Mercury Rev is an American rock band formed in 1989 in Buffalo, New York, with singer/guitarist Jonathan Donahue and guitarist/clarinetist/sound generator operator Sean "Grasshopper" Mackowiak as the only constant members. The band's music has incorporated indie rock, psychedelic rock, American roots music and noise rock, amongst other forms. Mercury Rev have been closely associated with The Flaming Lips, and the two bands have shared historical ties.

History

The first years with David Baker

Mercury Rev was formed in 1989 by students at the University at Buffalo, partially inspired by the drone music of composer/media studies professor Tony Conrad (then working as a teacher at the university, and a strong artistic influence on co-founder Grasshopper). The initial line-up was Donahue, Grasshopper, vocalist David Baker, bass guitarist/in-house producer Dave Fridmann, flute/French horn player Suzanne Thorpe and drummer Jimy Chambers. The band was initially formed to score its members' student films, and had a loose playing and recording existence. The band's initial music was a blend of experimental, psychedelic rock, drone and noise rock, which would gradually shift over time towards a melodic, ornate sound. 

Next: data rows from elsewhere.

/-! ## Translation tables and memory (R189 to R224) -/

/-- INIT, REGION, POOL, QUOTA and WALK (R204 to R206, R219): what each leaves in the tables of the partition; and that INIT of a
partition with tables and WALK of one without are refused, REGION where the tables have no room or pages of another job lie in
the region, POOL of an extent that may not be added, and QUOTA beyond the pools or below what the job uses. REGION, POOL and
WALK wait with nothing done while CALIBRATE stalls the stack of the table area, and an INIT waits for the stack of its new area
(R223). -/
def Obligations.PageTableSetup : Prop :=
  ∀ (s : State) (fn : Func) (d : Die) (tag : BitVec 16),
    let p : Page := .pgt d
    let k := slotOf s d
    let x := getSlot s k
    let va := pgtVa (argsOf s p)
    let stalls := busy s (.mem (tableStack s k))
    let waits := fun (t : State) => cmdActive t p = true ∧ t.regs = s.regs ∧ t.mem = s.mem ∧ (getSlot t k).ptes = x.ptes ∧
      (getSlot t k).regions = x.regions ∧ (getSlot t k).pools = x.pools
    let ok := fun (t : State) => rd t p hRESULT = 65536 * tag.toNat
    let no := fun (t : State) (r : Nat) => rd t p hRESULT = 0x14 + 256 * r + 65536 * tag.toNat ∧ t.slots = s.slots ∧ t.mem = s.mem
    (Admitted s fn p → cmdActive s p = false → homeDie s k = d → pgtEnabled s k = false →
      (arg s p 1 < 65536 → va % pageSize = 0 → 2 ≤ arg s p 2 → arg s p 2 ≤ 1024 → va / 2 ^ 46 = 1 →
        ownPhys s k va (arg s p 2 * pageSize) = true →
        (stalled s va = true → ∃ t, exec (.init fn d tag) s = .next t ∧ waits t) ∧ (stalled s va = false →
        ∃ t, exec (.init fn d tag) s = .next t ∧ ok t ∧ pgtEnabled t k = true ∧ rd t p pgt_ROOT_LO = va % 2 ^ 32 ∧
          rd t p pgt_ROOT_HI = va / 2 ^ 32 ∧ (∀ j < 64, quotaOf t k j = 0) ∧ (getSlot t k).areaPages = arg s p 2 ∧
          (getSlot t k).ptes = [] ∧ (getSlot t k).pools = [] ∧ (getSlot t k).regions = [])) ∧
      ∃ t, exec (.walk fn d tag) s = .next t ∧ no t 0x09) ∧
    (PgtReady s fn d →
      (stalled s va = false → ∃ t, exec (.init fn d tag) s = .next t ∧ no t 0x09) ∧
      (stalls = true → (∃ t, exec (.region fn d tag) s = .next t ∧ waits t) ∧ (∃ t, exec (.pool fn d tag) s = .next t ∧ waits t) ∧
        ∃ t, exec (.walk fn d tag) s = .next t ∧ waits t) ∧
      (stalls = false → arg s p 0 < 2 ^ 19 → arg s p 1 < 64 →
        let r := arg s p 0
        let set := fun (t : State) => ok t ∧ tfind (getSlot t k).regions r = some (arg s p 1) ∧
          ∀ q, q ≠ r → tfind (getSlot t k).regions q = tfind x.regions q
        let need := tablesUsed x + 1 + (if (tfind x.l1 (r / 8192)).isSome then 0 else 1)
        (tfind x.regions r = none → need ≤ tableRoom x → ∃ t, exec (.region fn d tag) s = .next t ∧ set t) ∧
        (tfind x.regions r = none → tableRoom x < need → ∃ t, exec (.region fn d tag) s = .next t ∧ no t 0x0E) ∧
        (∀ j, tfind x.regions r = some j → j ≠ arg s p 1 → (∃ e ∈ x.ptes, e.1 / 8192 = r) →
          ∃ t, exec (.region fn d tag) s = .next t ∧ no t 0x05)) ∧
      (stalls = false → arg s p 1 < 65536 → va % 4096 = 0 → arg s p 2 ≠ 0 →
        (arg s p 3 = 0 → badExtent s k va (arg s p 2) = none → ∃ t, exec (.pool fn d tag) s = .next t ∧ ok t ∧
          (getSlot t k).pools = x.pools ++ [⟨va / 2 ^ 46, va / 4096, arg s p 2⟩] ∧ (getSlot t k).ptes = x.ptes) ∧
        (∀ r, arg s p 3 = 0 → badExtent s k va (arg s p 2) = some r → ∃ t, exec (.pool fn d tag) s = .next t ∧ no t r) ∧
        (arg s p 3 = 1 → badRemoval s k va (arg s p 2) = none → ∃ t, exec (.pool fn d tag) s = .next t ∧ ok t ∧
          (getSlot t k).ptes = x.ptes ∧ ∀ sec, (∃ e ∈ (getSlot t k).pools, e.base ≤ sec ∧ sec < e.base + e.n) ↔
            (∃ e ∈ x.pools, e.base ≤ sec ∧ sec < e.base + e.n) ∧ (sec < va / 4096 ∨ va / 4096 + arg s p 2 ≤ sec))) ∧
      (arg s p 0 < 64 →
        let excess := (poolSectors x 1 + poolSectors x 2 < (quotaSum s k - quotaOf s k (arg s p 0) + arg s p 1) * 16) ∨
          arg s p 1 < usedPages x (arg s p 0)
        (¬ excess → ∃ t, exec (.quota fn d tag) s = .next t ∧ ok t ∧ quotaOf t k (arg s p 0) = arg s p 1) ∧
        (excess → ∃ t, exec (.quota fn d tag) s = .next t ∧ no t 0x06)) ∧
      (stalls = false → arg s p 1 < 65536 → va % pageSize = 0 → ∃ t, exec (.walk fn d tag) s = .next t ∧ ok t ∧
        rd t p pgt_WALK_LO = pteOf s k (va / pageSize) % 2 ^ 32 ∧
        rd t p pgt_WALK_HI = pteOf s k (va / pageSize) / 2 ^ 32 % 2 ^ 32 ∧ (getSlot t k).ptes = x.ptes ∧ (getSlot t k).tlb = x.tlb ∧
        t.mem = s.mem))

/-- MAP, UNMAP, ATTR and MIGRATE (R207, R208, R213, R214, R219): the entries of exactly the named pages change, to what the command
says: with room in the pool that it names, a MAP creates each of its pages there, and with no room it is refused with POOL; an
UNMAP waits while a memory tag or a running checkpoint holds a page; with room in the target pool, a MIGRATE puts exactly its
pages in transit, in order, and it waits while a checkpoint or another move holds one or CALIBRATE stalls a stack. All four wait
while CALIBRATE stalls the stack of the tables, and a MAP for the stack on which it creates pages (R223). -/
def Obligations.PageMappingCommands : Prop :=
  ∀ (s : State) (fn : Func) (d : Die) (tag : BitVec 16), PgtReady s fn d →
    let p : Page := .pgt d
    let k := slotOf s d
    let a := argsOf s p
    let v0 := pgtVa a / pageSize
    let n := arg s p 2
    let a3 := arg s p 3
    let phys := mapPhys a
    let pages := pgtPages (pgtVa a) n
    let ok := fun (t : State) => rd t p hRESULT = 65536 * tag.toNat
    let rest := fun (t : State) => ∀ v, v ∉ pages → pteOf t k v = pteOf s k v
    let waits := fun (t : State) => cmdActive t p = true ∧ t.regs = s.regs ∧ (getSlot t k).ptes = (getSlot s k).ptes
    (pgtStalls s k 3 a = true → ∃ t, exec (.map fn d tag) s = .next t ∧ waits t) ∧
    (busy s (.mem (tableStack s k)) = true → (∃ t, exec (.unmap fn d tag) s = .next t ∧ waits t) ∧
      (∃ t, exec (.attr fn d tag) s = .next t ∧ waits t) ∧ ∃ t, exec (.migrate fn d tag) s = .next t ∧ waits t) ∧
    (pgtStalls s k 3 a = false → badMap s k a = none →
      (a3.testBit 9 = true → ∃ t, exec (.map fn d tag) s = .next t ∧ ok t ∧ rest t ∧ t.mem = s.mem ∧
        ∀ i < n, pteOf t k (v0 + i) = pteAt (mapAttr a3) (phys / 4096 + 16 * i) 16 false) ∧
      (a3.testBit 9 = false →
        let stack := if fld a3 4 2 = 1 then some (fld a3 6 3) else none
        let created := fun (t : State) => ok t ∧ rest t ∧ ∀ i < n, pteValid (pteOf t k (v0 + i)) = true ∧
          pteWrite (pteOf t k (v0 + i)) = a3.testBit 0 ∧ ∃ sec m coded, pteOf t k (v0 + i) = pteAt (mapAttr a3) sec m coded
        (RoomToMap (getSlot s k) (fld a3 4 2) stack n → ∃ t, exec (.map fn d tag) s = .next t ∧ created t) ∧
        (freeRanges (getSlot s k) (fld a3 4 2) stack = [] → ∃ t, exec (.map fn d tag) s = .next t ∧
          rd t p hRESULT = 0x714 + 65536 * tag.toNat ∧ t.slots = s.slots ∧ t.mem = s.mem) ∧
        ∃ t, exec (.map fn d tag) s = .next t ∧ (created t ∨
         (rd t p hRESULT = 0x714 + 65536 * tag.toNat ∧ t.slots = s.slots ∧ t.mem = s.mem)))) ∧
    (∀ r < 256, pgtStalls s k 3 a = false → badMap s k a = some r → ∃ t, exec (.map fn d tag) s = .next t ∧
      rd t p hRESULT = 0x14 + 256 * r + 65536 * tag.toNat ∧ t.slots = s.slots ∧ t.mem = s.mem) ∧
    (busy s (.mem (tableStack s k)) = false → badRange a = none → (∀ v ∈ pages, pteValid (pteOf s k v) = true) →
      ((∀ v ∈ pages, ptePinned (pteOf s k v) = false) ∨ (∀ e ∈ diesOf s k, (rd s (.tke e) hCTRL).testBit 0 = false) →
        ((∀ v ∈ pages, tagsOn s k v = false ∧ pageHeld s k v = false) → ∃ t, exec (.unmap fn d tag) s = .next t ∧ ok t ∧ rest t ∧
          t.mem = s.mem ∧ cmdActive t p = false ∧ ∀ v ∈ pages, pteOf t k v = 0) ∧
        ((∃ v ∈ pages, tagsOn s k v = true ∨ pageHeld s k v = true) → ∃ t, exec (.unmap fn d tag) s = .next t ∧ waits t)) ∧
      (a3 = fld a3 0 5 + 256 * fld a3 8 5 → fld a3 0 5 &&& fld a3 8 5 = 0 →
        ckpCopies s k = false ∨ (fld a3 0 5 ||| fld a3 8 5).testBit 1 = false →
        ∃ t, exec (.attr fn d tag) s = .next t ∧ ok t ∧ rest t ∧ t.mem = s.mem ∧ ∀ v ∈ pages,
          let e := pteOf s k v ||| attrBits (fld a3 0 5)
          pteOf t k v = e - (e &&& attrBits (fld a3 8 5))) ∧
      (a3 < 32 → fld a3 0 2 ≠ 3 → pgtStatic s k = false ∨ activePhase (phase s k) = false → fld a3 0 2 = 2 ∨ fld a3 2 3 ∈ diesOf s k →
        let stalls := (∃ v ∈ pages, stackStalls s (pteOf s k v) = true) ∨ (fld a3 0 2 = 1 ∧ busy s (.mem (fld a3 2 3)) = true)
        ((∀ v ∈ pages, pageHeld s k v = false) → ¬ stalls →
          RoomToMove (getSlot s k) (fld a3 0 2) (if fld a3 0 2 = 2 then none else some (fld a3 2 3)) n →
          ∃ t l, exec (.migrate fn d tag) s = .next t ∧ cmdActive t p = true ∧ (getSlot t k).ptes = (getSlot s k).ptes ∧
            (getSlot t k).transit = (getSlot s k).transit ++ l ∧ l.map (·.vpn) = pages ∧ ∀ q ∈ l, q.cause = 0) ∧
        ((∀ v ∈ pages, pageHeld s k v = false) → ¬ stalls → ∃ t, exec (.migrate fn d tag) s = .next t ∧ (getSlot t k).ptes = (getSlot s k).ptes ∧
          ((cmdActive t p = true ∧ ∀ v ∈ pages, ∃ q ∈ (getSlot t k).transit, q.vpn = v) ∨
           rd t p hRESULT = 0x714 + 65536 * tag.toNat)) ∧
        ((∃ v ∈ pages, pageHeld s k v = true) ∨ stalls → ∃ t, exec (.migrate fn d tag) s = .next t ∧ waits t)))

At this early stage, several members also had other musical interests which prevented consistent Mercury Rev activity. Donahue worked as a gig promoter for other bands' concerts in Buffalo, which brought him into contact with The Flaming Lips in 1989: he then toured with them as guitar technician before formally joining as lead guitarist in time to play on their 1990 album In a Priest Driven Ambulance. The latter album was co-produced by Dave Fridman, who went on to co-produce every Flaming Lips studio album to date with the exception of 1993's Transmissions from the Satellite Heart.

Mercury Rev's debut album was 1991's Yerself is Steam, followed by the "Car Wash Hair" single, both of which typified the band's early merging of psychedelic rock and noise rock. During this year, the band had begun to solidify and concentrate on more sustained effort. Yerself is Steam had been completed during Donahue's breaks from Flaming Lips activity in tour and in Oklahoma: following creative disagreements with the band's frontman Wayne Coyne, Donahue left The Flaming Lips in mid-1991, shortly after recording the Hit to Death in the Future Head album. This enabled him to return to Buffalo and concentrate full-time on Mercury Rev. Meanwhile, although Dave Fridmann remained the band's bass player, co-producer and co-composer in the studio, he often had to step back from his role as live bass player due to increasing demands on his time as a record producer. Bassist John DeVries substituted for Fridmann at an increasing number of live shows, including an Ireland-and-England tour in the autumn of 1992, with Gerald Menke taking over live bass duties by 1993. 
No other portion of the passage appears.